In [0]:
import os, re

# 현재 노트북 기준 repo 루트 계산
nb_path = dbutils.notebook.entry_point.getDbutils().notebook().getContext().notebookPath().get()
repo_ws_root = "/".join(nb_path.split("/")[:4])     # /Repos/<user>/<repo>
repo_fs_root = f"/Workspace{repo_ws_root}"          # /Workspace/Repos/<user>/<repo>

# 변환 결과를 저장할 폴더 (repo 안)
# -> 여기 아래는 "진짜 .py" 파일들만 존재하게 만들어 import 가능
out_fs_root = f"{repo_fs_root}/materialized_py"
out_ws_root = f"{repo_ws_root}/materialized_py"

def ensure_dir(p):
    os.makedirs(p, exist_ok=True)

def write_file(path, text):
    ensure_dir(os.path.dirname(path))
    with open(path, "w", encoding="utf-8") as f:
        f.write(text)

def strip_notebook_markers(text: str) -> str:
    # Databricks notebook source markers 제거
    lines = text.splitlines()
    out = []
    for ln in lines:
        if ln.startswith("# Databricks notebook source"):
            continue
        if ln.startswith("# COMMAND ----------"):
            continue
        out.append(ln)
    return "\n".join(out).strip() + "\n"

# 패키지로 인식되도록 __init__.py 생성
for p in [
    f"{out_fs_root}",
    f"{out_fs_root}/base",
    f"{out_fs_root}/base/detections",
    f"{out_fs_root}/base/detections/binary",
    f"{out_fs_root}/base/detections/behavioral",
    f"{out_fs_root}/lib",
]:
    ensure_dir(p)
    init_path = f"{p}/__init__.py"
    if not os.path.exists(init_path):
        write_file(init_path, "")

# 원본 룰/라이브러리 복제(노트북 마커 제거해서 저장)
def materialize_folder(rel_src: str):
    src_fs = f"{repo_fs_root}/{rel_src}"
    dst_fs = f"{out_fs_root}/{rel_src}"
    ensure_dir(dst_fs)

    for fname in sorted(os.listdir(src_fs)):
        if not fname.endswith(".py") or fname.startswith("_"):
            continue
        with open(f"{src_fs}/{fname}", "r", encoding="utf-8") as f:
            raw = f.read()
        clean = strip_notebook_markers(raw)
        write_file(f"{dst_fs}/{fname}", clean)

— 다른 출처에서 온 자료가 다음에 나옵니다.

/-! ### An order asks for its recall (R93, R136) -/

/-- With an empty recall wait queue, a key that no slot holds is fetched into the lowest FREE slot. -/
theorem requestRecall_fetches {s : State} {w : RecallWaiter} {i : Nat} (hr : s.vol.recallWait = [])
    (hh : s.vol.holding w.volume w.key = none) (hi : s.vol.table.findIdx? Option.isNone = some i) :
    s.requestRecall w = s.fetch i w := by
  simp [requestRecall, tryServe, hr, hh, hi]

theorem fetch_online {s : State} (h : s.link.state = .online) (i : Nat) (w : RecallWaiter) : s.fetch i w = { s with
    vol := { s.vol with table := s.vol.table.set i (some ⟨w.volume, w.key, [w.requester], none⟩) }
    link := s.link.accept (.readEntry i w.volume w.key) } :=
  handOff_online (s := { s with vol := _ }) h rfl

/-- The key of an order's recall, with its version resolved where it is a page's (R136). -/
theorem recallKey_eq {o : Order} {key : EntryKey}
    (hpage : o.photo = none → ∃ r, o.resolved = some r ∧ key = .page o.key o.page r)
    (hphoto : ∀ p, o.photo = some p → key = .photo p) : o.recallKey = key := by
  unfold Order.recallKey
  cases hp : o.photo with
  | some p => exact (hphoto p hp).symm
  | none =>
    obtain ⟨r, hr, rfl⟩ := hpage hp
    simp [hr]

/-- A waiter of a successful seal has taken the volume number, and its entry is fetched into slot i (R89, R135). -/
def recallAsked (s : State) (n i : Nat) (v : U32) (key : EntryKey) : State :=
  { (s.withOrder n fun o => { o with volume := v }).withOrder n fun o => { o with state := .recalling } with
    vol := { s.vol with table := s.vol.table.set i (some ⟨v, key, [.order n], none⟩) }
    link := s.link.accept (.readEntry i v key) }

theorem order?_recallAsked {s : State} {n : Nat} {o : Order} (ho : s.order? n = some o) (i : Nat) (v : U32) (key : EntryKey) :
    (s.recallAsked n i v key).order? n = some { o with volume := v, state := .recalling } :=
  order?_withOrder_self (s := s.withOrder n fun o => { o with volume := v }) (order?_withOrder_self ho fun _ => rfl) fun _ => rfl

theorem waiterSealed_fetches {s : State} {n i : Nat} {o : Order} {v : U32} (ho : s.order? n = some o)
    (hl : s.link.state = .online) (hr : s.vol.recallWait = []) (hh : s.vol.holding v o.recallKey = none)
    (hi : s.vol.table.findIdx? Option.isNone = some i) : waiterSealed v s n = s.recallAsked n i v o.recallKey := by
  let named : State := s.withOrder n fun o => { o with volume := v }
  let asked : State := named.withOrder n fun o => { o with state := .recalling }
  have hnamed : named.order? n = some { o with volume := v } := order?_withOrder_self ho fun _ => rfl
  have hfetch := requestRecall_fetches (s := asked) (w := ⟨.order n, v, o.recallKey⟩) hr hh hi
  have hask : named.askRecall n = asked.requestRecall ⟨.order n, v, o.recallKey⟩ := by
    rw [askRecall, hnamed]
    rfl
  exact (hask.trans hfetch).trans (fetch_online (s := asked) hl _ _)

end State

end Sys2Proof.Machine
end

section
/-! SEAL VOLUME's completion: a seal that has its volume, one that failed, and the order that waited on it (O41). -/

namespace Sys2Proof.Machine

namespace State

/-! ### The record of an ended seal (R89, R90) -/

/-- The seal has its volume: the edition has left the catalogue and the queue (R89). -/
def sealedAway (s : State) (slot : Nat) (rest : List Nat) (key : EditionKey) (v : U32) : State :=
  latch { s with
    cat := s.cat.freeEdition slot
    vol := { s.vol with sealQueue := rest, lastSeal := some ⟨key, .ok, v⟩, waiters := [] } } .sealDone

/-- The seal has failed: the edition is CLOSED again, and has left the queue (R90). -/
def sealReturned (s : State) (slot : Nat) (rest : List Nat) (key : EditionKey) (c : Code) : State :=
  latch { s with
    cat := s.cat.withEdition slot fun e => { e with state := .closed }
    vol := { s.vol with sealQueue := rest, lastSeal := some ⟨key, c, 0⟩, waiters := [] } } .sealFailed

theorem recordSeal_head {s : State} {slot : Nat} {rest : List Nat} (hq : s.vol.sealQueue = slot :: rest) (hn : slot ∉ rest)
    (r : SealResult) : s.recordSeal slot r =
      { s with vol := { s.vol with sealQueue := rest, lastSeal := some r, waiters := [] } } := by
  have hleft : (slot :: rest).filter (fun x => x != slot) = rest := by
    rw [List.filter_cons_of_neg (by simp), List.filter_eq_self]
    exact fun x hx => by simpa using ne_of_mem_of_not_mem hx hn
  rw [recordSeal, hq, hleft]

section Ends

variable {s : State} {slot : Nat} {rest : List Nat} {e : Edition} (he : s.cat.edition? slot = some e) (hs : e.state = .sealing)
  (hq : s.vol.sealQueue = slot :: rest) (hn : slot ∉ rest)
include he hs hq hn

theorem sealDone_eq (v : U32) : s.sealDone slot v =
    push (s.vol.waiters.foldl (waiterSealed v) (s.sealedAway slot rest e.key v)) .sealTest := by
  have hsealing : s.cat.sealing? slot = some e := by simp [Catalogue.sealing?, he, hs]
  have hrecord := recordSeal_head (s := s.withCat fun c => c.freeEdition slot) hq hn ⟨e.key, .ok, v⟩
  simp only [sealDone, hsealing, hrecord]
  rfl

theorem sealFailed_eq (c : Code) : s.sealFailed slot c =
    push (s.vol.waiters.foldl (fun t n => t.settleResident n slot) (s.sealReturned slot rest e.key c)) .sealTest := by
  have hsealing : s.cat.sealing? slot = some e := by simp [Catalogue.sealing?, he, hs]
  have hrecord := recordSeal_head (s := s.withCat fun c => c.withEdition slot fun e => { e with state := .closed })
    hq hn ⟨e.key, c, 0⟩
  simp only [sealFailed, hsealing, hrecord]
  rfl

end Ends

/-! ### SEAL VOLUME completes (R87 to R90) -/

section Exec

variable {s : State} {at_ : SlotTag} {slot : Nat} {content : SealContent} {e : Edition} {rest : List Nat} (h : s.Working)
  (hon : s.link.state = .online) (hans : s.link.answered? at_ Op.isSeal = some (.sealVolume slot content))
  (he : s.cat.edition? slot = some e) (hs : e.state = .sealing) (hq : s.vol.sealQueue = slot :: rest) (hn : slot ∉ rest)

/-- The link once SEAL VOLUME has completed. -/
abbrev sealServed (s : State) (at_ : SlotTag) (slot : Nat) (content : SealContent) : State :=
  { s with link := s.link.served at_.slot.toNat (.sealVolume slot content) }

theorem sealServed_online (hon : s.link.state = .online) : (s.sealServed at_ slot content).link.state = .online :=
  (StoreLink.served_state _ _ _).trans hon

include h hans hn in
/-- With no order waiting, what the next head becomes in the state w that the end of the seal leaves. -/
theorem nextHead_sealServed (hon : s.link.state = .online) {w : State} (hwq : w.vol.sealQueue = rest) (hreq : w.req.mode = s.req.mode)
    (hlink : w.link = (s.sealServed at_ slot content).link)
    (hed : ∀ x, x ≠ slot → w.cat.edition? x = s.cat.edition? x) : s.NextHead rest (sealTest rest w).close := by
  refine nextHead_sealTest hwq (by rw [hreq, h.2.2.1]; rfl) (by rw [hlink]; exact sealServed_online hon) ?_ ?_
  · rw [hlink]
    exact StoreLink.marking_served (StoreLink.runs_of_answered? hans) rfl
  · exact fun x hx => hed x (ne_of_mem_of_not_mem hx hn)

include h hans he hs hq hn

/-- The seal's success, worked through to the test of the next head. -/
theorem exec_sealDone {v : U32} (w : State)
    (hw : s.vol.waiters.foldl (waiterSealed v) ((s.sealServed at_ slot content).sealedAway slot rest e.key v) = w)
    (hwq : w.vol.sealQueue = rest) (ha : w.agenda = []) (hl : w.link.state = .online) :
    exec (.sealVolumeCompletion at_ (.done v)) s = .next (sealTest rest w).close := by
  refine storeAnswer_settles h hans (completeSlot_served ..) ?_
  refine (congrArg (settle 65535) (sealDone_eq (s := s.sealServed at_ slot content) he hs hq hn v)).trans ?_
  rw [hw, settle_push_sealTest ha hl, hwq]

/-- The seal's failure, worked through to the test of the next head. -/
theorem exec_sealFailed (w : State)
    (hw : s.vol.waiters.foldl (fun t n => t.settleResident n slot)
      ((s.sealServed at_ slot content).sealReturned slot rest e.key .storeFault) = w)
    (hwq : w.vol.sealQueue = rest) (ha : w.agenda = []) (hl : w.link.state = .online) :
    exec (.sealVolumeCompletion at_ .full) s = .next (sealTest rest w).close := by
  refine storeAnswer_settles h hans (completeSlot_served ..) ?_
  refine (congrArg (settle 65535) (sealFailed_eq (s := s.sealServed at_ slot content) he hs hq hn .storeFault)).trans ?_
  rw [hw, settle_push_sealTest ha hl, hwq]

include hon

theorem exec_sealDone_unwaited (hwait : s.vol.waiters = []) (v : U32) :
    ∃ t, exec (.sealVolumeCompletion at_ (.done v)) s = .next t ∧ t.cat.edition? slot = none ∧
      t.cat.pages = s.cat.pages.filter (fun p => p.slot != slot) ∧
      t.cat.photos = s.cat.photos.map (fun q => { q with refs := q.refs - s.cat.refsFrom slot q }) ∧
      (∀ other, other ≠ slot → other ∉ rest → t.cat.edition? other = s.cat.edition? other) ∧
      t.vol.lastSeal = some ⟨e.key, .ok, v⟩ ∧ Raised s t .sealDone ∧ s.NextHead rest t := by
  have honline := sealServed_online (at_ := at_) (slot := slot) (content := content) hon
  have hexec := exec_sealDone h hans he hs hq hn (v := v)
    ((s.sealServed at_ slot content).sealedAway slot rest e.key v) (by rw [hwait]; rfl) rfl h.2.1 honline
  have htested := headsTested_sealTest rest (s := (s.sealServed at_ slot content).sealedAway slot rest e.key v) honline
  have hfree := Catalogue.edition?_freeEdition he
  refine ⟨_, hexec, ?_, ?_, ?_, fun other hne hrest => ?_, ?_, ?_, ?_⟩
  · rw [close_cat]
    exact (htested.others slot hn).trans ((hfree slot).trans (if_pos rfl))
  · rw [close_cat]
    exact htested.pages.trans (congrArg Catalogue.pages (s.cat.freeEdition_eq slot))
  · rw [close_cat]
    exact htested.photos.trans (congrArg Catalogue.photos (s.cat.freeEdition_eq slot))
  · rw [close_cat]
    exact (htested.others other hrest).trans ((hfree other).trans (if_neg hne.symm))
  · rw [close_vol]
    exact htested.lastSeal
  · exact raised_close (by rw [htested.req]; rfl) (by rw [htested.req]; exact latch_bit _ _)
  · exact nextHead_sealServed h hans hn hon (w := (s.sealServed at_ slot content).sealedAway slot rest e.key v) rfl rfl rfl
      fun x hx => (hfree x).trans (if_neg hx.symm)

theorem exec_sealFailed_unwaited (hwait : s.vol.waiters = []) :
    ∃ t, exec (.sealVolumeCompletion at_ .full) s = .next t ∧ t.cat.edition? slot = some { e with state := .closed } ∧
      t.cat.pages = s.cat.pages ∧ t.cat.photos = s.cat.photos ∧ t.vol.lastSeal = some ⟨e.key, .storeFault, 0⟩ ∧
      Raised s t .sealFailed ∧ s.NextHead rest t := by
  have honline := sealServed_online (at_ := at_) (slot := slot) (content := content) hon
  have hexec := exec_sealFailed h hans he hs hq hn
    ((s.sealServed at_ slot content).sealReturned slot rest e.key .storeFault) (by rw [hwait]; rfl) rfl h.2.1 honline
  have htested := headsTested_sealTest rest (s := (s.sealServed at_ slot content).sealReturned slot rest e.key .storeFault) honline
  have hback := s.cat.edition?_withEdition slot (f := fun e => { e with state := .closed })
  refine ⟨_, hexec, ?_, ?_, ?_, ?_, ?_, ?_⟩
  · rw [close_cat]
    exact (htested.others slot hn).trans ((hback slot).trans (by rw [if_pos rfl, he, Option.map_some]))
  · rw [close_cat]
    exact htested.pages
  · rw [close_cat]
    exact htested.photos
  · rw [close_vol]
    exact htested.lastSeal
  · exact raised_close (by rw [htested.req]; rfl) (by rw [htested.req]; exact latch_bit _ _)
  · exact nextHead_sealServed h hans hn hon (w := (s.sealServed at_ slot content).sealReturned slot rest e.key .storeFault)
      rfl rfl rfl fun x hx => (hback x).trans (if_neg hx.symm)

end Exec

/-! ### The only edition in the queue (R87, R90, R135) -/

section Alone

variable {s : State} {at_ : SlotTag} {slot : Nat} {content : SealContent} {e : Edition} (h : s.Working)
  (hon : s.link.state = .online) (hans : s.link.answered? at_ Op.isSeal = some (.sealVolume slot content))
  (he : s.cat.edition? slot = some e) (hs : e.state = .sealing) (hq : s.vol.sealQueue = [slot])
include h hon hans he hs hq

/-- Nothing but the failure's record changes. -/
theorem exec_sealFailed_alone (hwait : s.vol.waiters = []) : exec (.sealVolumeCompletion at_ .full) s =
    .next (close (latch { s with
      cat := s.cat.withEdition slot fun e => { e with state := .closed }
      vol := { s.vol with sealQueue := [], lastSeal := some ⟨e.key, .storeFault, 0⟩ }
      link := s.link.served at_.slot.toNat (.sealVolume slot content) } .sealFailed)) := by
  rw [exec_sealFailed h hans he hs hq List.not_mem_nil ((s.sealServed at_ slot content).sealReturned slot [] e.key .storeFault)
    (by rw [hwait]; rfl) rfl h.2.1 (sealServed_online hon)]
  simp only [sealReturned, hwait]
  rfl

variable {n : Nat} {o : Order} (hwait : s.vol.waiters = [n]) (ho : s.order? n = some o)
include hwait ho

/-- The order that waited asks for its recall under the new volume. -/
theorem exec_sealDone_waited {v : U32} {i : Nat} (hr : s.vol.recallWait = []) (hh : s.vol.holding v o.recallKey = none)
    (hi : s.vol.table.findIdx? Option.isNone = some i) :
    ∃ t, exec (.sealVolumeCompletion at_ (.done v)) s = .next t ∧ t.vol.waiters = [] ∧
      t.order? n = some { o with volume := v, state := .recalling } ∧
      t.vol.slot? i = some ⟨v, o.recallKey, [.order n], none⟩ ∧ .readEntry i v o.recallKey ∈ t.link.held := by
  have honline := sealServed_online (at_ := at_) (slot := slot) (content := content) hon
  let away := (s.sealServed at_ slot content).sealedAway slot [] e.key v
  have hasked : waiterSealed v away n = away.recallAsked n i v o.recallKey := waiterSealed_fetches ho honline hr hh hi
  have hexec := exec_sealDone h hans he hs hq List.not_mem_nil (away.recallAsked n i v o.recallKey)
    (by rw [hwait]; exact hasked) rfl h.2.1 ((StoreLink.accept_state _).trans honline)
  refine ⟨_, hexec, by rw [close_vol]; rfl, ?_, ?_, ?_⟩
  · rw [order?, close_live]
    exact order?_recallAsked (s := away) ho i v o.recallKey
  · rw [close_vol]
    show (s.vol.table.set i _)[i]?.join = _
    rw [List.getElem?_set_self (List.findIdx?_eq_some_iff_getElem.1 hi).1]
    rfl
  · rw [close_link]
    exact (StoreLink.held_accept (op := .readEntry i v o.recallKey) rfl).1

/-- The order that waited pins the edition again and is priced. -/
theorem exec_sealFailed_waited {v : View} {a : Account} {masked : List Nat} (hp : o.photo = none) (hf : o.restore = false) :
    let located : Order := { o with pinEdition := some slot, pinPhoto := o.photo }
    let back := withOrder (latch { s with
      cat := s.cat.withEdition slot fun e => { e with state := .closed, pins := e.pins + 1 }
      vol := { s.vol with sealQueue := [], lastSeal := some ⟨e.key, .storeFault, 0⟩, waiters := [] }
      link := s.link.served at_.slot.toNat (.sealVolume slot content) } .sealFailed) n fun o =>
        { o with pinEdition := some slot, pinPhoto := o.photo }
    back.orderView located = some v → s.fee.account? o.account = some a → back.holdCheck located v = .passed masked →
      exec (.sealVolumeCompletion at_ .full) s = .next (back.priced located v a).close := by
  intro located back hv ha hc
  have honline := sealServed_online (at_ := at_) (slot := slot) (content := content) hon
  have hback : (pinEdition ((s.sealServed at_ slot content).sealReturned slot [] e.key .storeFault) slot).withOrder n
      (fun o => { o with pinEdition := some slot, pinPhoto := o.photo }) = back := by
    simp only [pinEdition, sealReturned, withCat, latch, Catalogue.withEdition_withEdition]
    rfl
  have hpriced := settleResident_priced (s := (s.sealServed at_ slot content).sealReturned slot [] e.key .storeFault)
    (n := n) (slot := slot) (v := v) (a := a) (masked := masked) ho hp hf
  simp only [hback] at hpriced
  have hpriced := hpriced hv ha hc
  obtain ⟨hagenda, hlink, hvol, -⟩ := priced_blocks (s := back) (o := located) (v := v) (a := a)
  have hexec := exec_sealFailed h hans he hs hq List.not_mem_nil (back.priced located v a) (by rw [hwait]; exact hpriced)
    (congrArg VolumeUnit.sealQueue hvol) (hagenda.trans h.2.1) (by rw [hlink]; exact sealServed_online hon)
  exact hexec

materialize_folder("base/detections/binary")
materialize_folder("base/detections/behavioral")
materialize_folder("lib")

print("OK: materialized to", out_ws_root)

# rule_registry 업데이트: module_path를 materialized_py 기준으로 바꿈
# 예) base.detections.binary.x  -> materialized_py.base.detections.binary.x
spark.sql("""
UPDATE sandbox.audit_poc.rule_registry
SET module_path = concat('materialized_py.', module_path),
    updated_at = current_timestamp()
WHERE module_path NOT LIKE 'materialized_py.%'
""")

display(spark.sql("SELECT rule_group, COUNT(*) cnt FROM sandbox.audit_poc.rule_registry GROUP BY rule_group ORDER BY rule_group"))
display(spark.sql("SELECT rule_id, module_path, callable_name FROM sandbox.audit_poc.rule_registry ORDER BY rule_group, rule_id LIMIT 20"))